Unlike the physical world, the domain of economics includes a wide range of social “constructions” – institutions like markets and objects like currency and stock shares – that even when idealized don’t behave uniformly. They are made up of unrecognized but artificial conventions that people persistently change and even destroy in ways that no social scientist can really anticipate. We can exploit gravity, but we can’t change it or destroy it. No one can say the same for the socially constructed causes and effects of our choices that economics deals with.

.no one can predict the direction of scientific discovery and its technological application. That was Popper’s key insight. scientific paradigm shifts seem to come almost out of nowhere. As the rate of acceleration of innovation increases, the prospects of an economic theory that tames the economy’s most powerful forces must diminish.”

This brings us back to Yosemite’s Rim Fire (I run there all the time, loving the giant trees). Why did that happen? Well, the Forest Service took days to bring the big planes dumping ninety tons of fire retardant at each pass.

Why? Sequestration. Another bright ‘economic’ idea from Obama’s bankster friendly cabinet. Ignorant little greedsters hide behind ‘economic’ theories that advance banksterism, thus their future personal earnings, sequoias be damned.

Sequestration caused huge cuts in many parts of the Federal Budget of the USA. Including fire fighting (the Forest service was literally running out of money to fight fires, before the Rim Fire, explaining its slow reaction; it had $50 million left for the year, for the whole USA; the Rim Fire will cost several times that!).

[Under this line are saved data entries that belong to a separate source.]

-- ==== Sys2Proof/Machine/Power.lean ====
section
/-! DEFINITION. Bring-up (R22, R26, R434 to R436), the power states and their scrum (R370 to R389), DVFS and heat (R390 to
R395). -/

namespace Sys2Proof.Machine

/-! ### Reset pins -/

/-- Nothing holds the chip: RESET# and PWRGD_IN are high, power-on reset is over, and no trip is in force. -/
def Chip.up (c : Chip) : Bool := c.hold.resetN && !c.hold.por && !c.hold.trip && !c.hold.pwrgdHold

/-- POWER_ON (R434): power-on reset ends, and the straps are latched; RESET# is still low. -/
def Chip.powerUp (c : Chip) (p : StrapPins) : Chip :=
  { c.powerOnReset (latch p) with hold := { resetN := false } }

/-- VDD_SL_FALL (R434): the Sideline holds the chip in power-on reset. -/
def Chip.vddFall (c : Chip) : Chip :=
  { c.powerOnReset {} with hold := { resetN := c.hold.resetN, pwrgd := c.hold.pwrgd, vddSl := false, por := true } }

/-- RESET_ASSERT (R22). WAKE_OUT rises, but for a trip in force (R395). -/
def Chip.resetLow (c : Chip) : Chip :=
  if c.hold.por then { c with hold := { c.hold with resetN := false } }
  else
    let rises := !c.hold.wakeOut && !c.hold.trip
    { c.coreReset c.straps with hold := { c.hold with
      resetN := false, wakeOut := c.hold.wakeOut || rises, pwrgdSeen := if rises then c.hold.pwrgd else c.hold.pwrgdSeen } }

/-- RESET_RELEASE (R26, R395, R435): the straps are latched and the bring-up begins. -/
def Chip.resetHigh (c : Chip) (p : StrapPins) : Chip :=
  let h := { c.hold with resetN := true }
  if c.hold.resetN || c.hold.por || c.hold.pwrgdHold || (c.hold.trip && decide (125 ≤ c.pwr.temp)) then { c with hold := h }
  else { c.coreReset (latch p) with hold := if c.hold.trip then { h with trip := false, wakeOut := true, pwrgdSeen := c.hold.pwrgd }
      else h }

/-- PWRGD_IN_LOW (R435). -/
def Chip.pwrgdLow (c : Chip) : Chip :=
  let h := { c.hold with pwrgd := false }
  if c.hold.wakeOut && c.hold.pwrgdSeen && !c.hold.por && !c.hold.trip then
    { c.coreReset c.straps with hold := { h with pwrgdHold := true } }
  else { c with hold := h }

/-- PWRGD_IN_RISE (R434, R435): power-on reset ends; a hold ends, and the straps are latched again; or exit step 1 from
DORMANT may end. -/
def Chip.pwrgdHigh (c : Chip) (p : StrapPins) : Chip :=
  let h := { c.hold with pwrgd := true, pwrgdSeen := c.hold.pwrgdSeen || c.hold.wakeOut }
  if c.hold.por then (if c.hold.vddSl then { c.powerOnReset (latch p) with hold := { resetN := c.hold.resetN } } else { c with hold := h })
  else if c.hold.pwrgdHold then
    { c.coreReset (if c.hold.resetN then latch p else c.straps) with hold := { h with pwrgdHold := false } }
  else
    let c := { c with hold := h }
    if c.pwr.st = .exiting 1 ∧ c.pwr.vrdySeen = true then { c with pwr := { c.pwr with st := .exiting 2 } } else c

/-! ### Bring-up and the exit steps -/

/-- CRYSTAL_STABLE (R26): CLK_AUX runs, and the deglitch counts start. -/
def Chip.crystalOk (c : Chip) : Chip :=
  if c.up && !c.boot.crystal && (c.pwr.st == .run || (c.pwr.st == .exiting 2 && c.pwr.goal == 3)) then
    { c with boot := { c.boot with crystal := true }, ports := Tbl.mapv {} c.ports (fun _ p => { p with deglitch := p.pocLow }) }
  else c

/-- PLL_LOCK (R26, R386). -/
def Chip.pllOk (c : Chip) : Chip :=
  if !c.up || !c.boot.crystal then c
  else if c.pwr.st = .run then { c with boot := { c.boot with pll := true } }
  else if c.pwr.st = .exiting 2 then { c with boot := { c.boot with pll := true }, pwr := { c.pwr with st := .exiting 3 } }
  else c

/-- SRAM_RDY (R26, R386). -/
def Chip.sramOk (c : Chip) : Chip :=
  if !c.up || !c.boot.pll then c
  else if c.pwr.st = .run then { c with boot := { c.boot with sram := true } }
  else if c.pwr.st = .exiting 3 then { c with boot := { c.boot with sram := true }, pwr := { c.pwr with st := .exiting 4 } }
  else c

/-- READY and WAITING (R26 step 5); Fielders that the Sideline records as retired stay so (R403). -/
def Chip.bootReady (c : Chip) : Chip :=
  let c := { c with boot := { c.boot with ready := true, mode := .waiting } }
  c.rel.retired.foldl (fun c f => c.updFielder f (fun x => { x with st := .retired })) c

/-- What the end of an exit does in both cases: the trips and the escape of the meantime, and the wake record (R221, R382,
R384). -/
def Chip.exitEnd (c : Chip) (left : BitVec 2) : Chip :=
  let due := c.rel.evDue
  let c := { c with
    pwr := { c.pwr with st := .run, target := 0, lastExit := left, wakeDue := false, vrdySeen := false }
    rel := { c.rel with evDue := [] } }
  let c := due.foldl (fun (c : Chip) b => match b with
    | .event ev s d1 d2 => c.mgrEvent ev s d1 d2
    | _ => c) c
  let c := c.tripsDue
  let c := if c.pwr.slDue then ({ c with pwr := { c.pwr with slDue := false } } : Chip).pend 469 else c
  let c := if c.pwr.wakeSrc then ({ c with pwr := { c.pwr with wakeSrc := false } } : Chip).pend 464 else c
  match c.smb.deferred with
  | some (t, thaw) => (({ c with smb := { c.smb with deferred := none } } : Chip).mgrAbort).freezeTarget t.toNat thaw
  | none => c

And, of course, the most significant victim of sequestration is deep science, the very engine of humanity.

Although the location and nature of revolutionary thinking is hard to predict, it’s easy to predict that, by financing enough students of revolutionary thinking, one will get breakthroughs.

Some facts on Yosemite Rim Fire after 14 days: aerial tankers flight time: 14,500 hours. 15,000 tons of liquids dropped by aircraft on fire, most of it red fire retardant laden with chemicals. Uncontrolled fire edge: 100 miles (160 kilometers), controlled edge: 66 miles (90 kilometers), bulldozer lines: 106 miles (170 kilometers).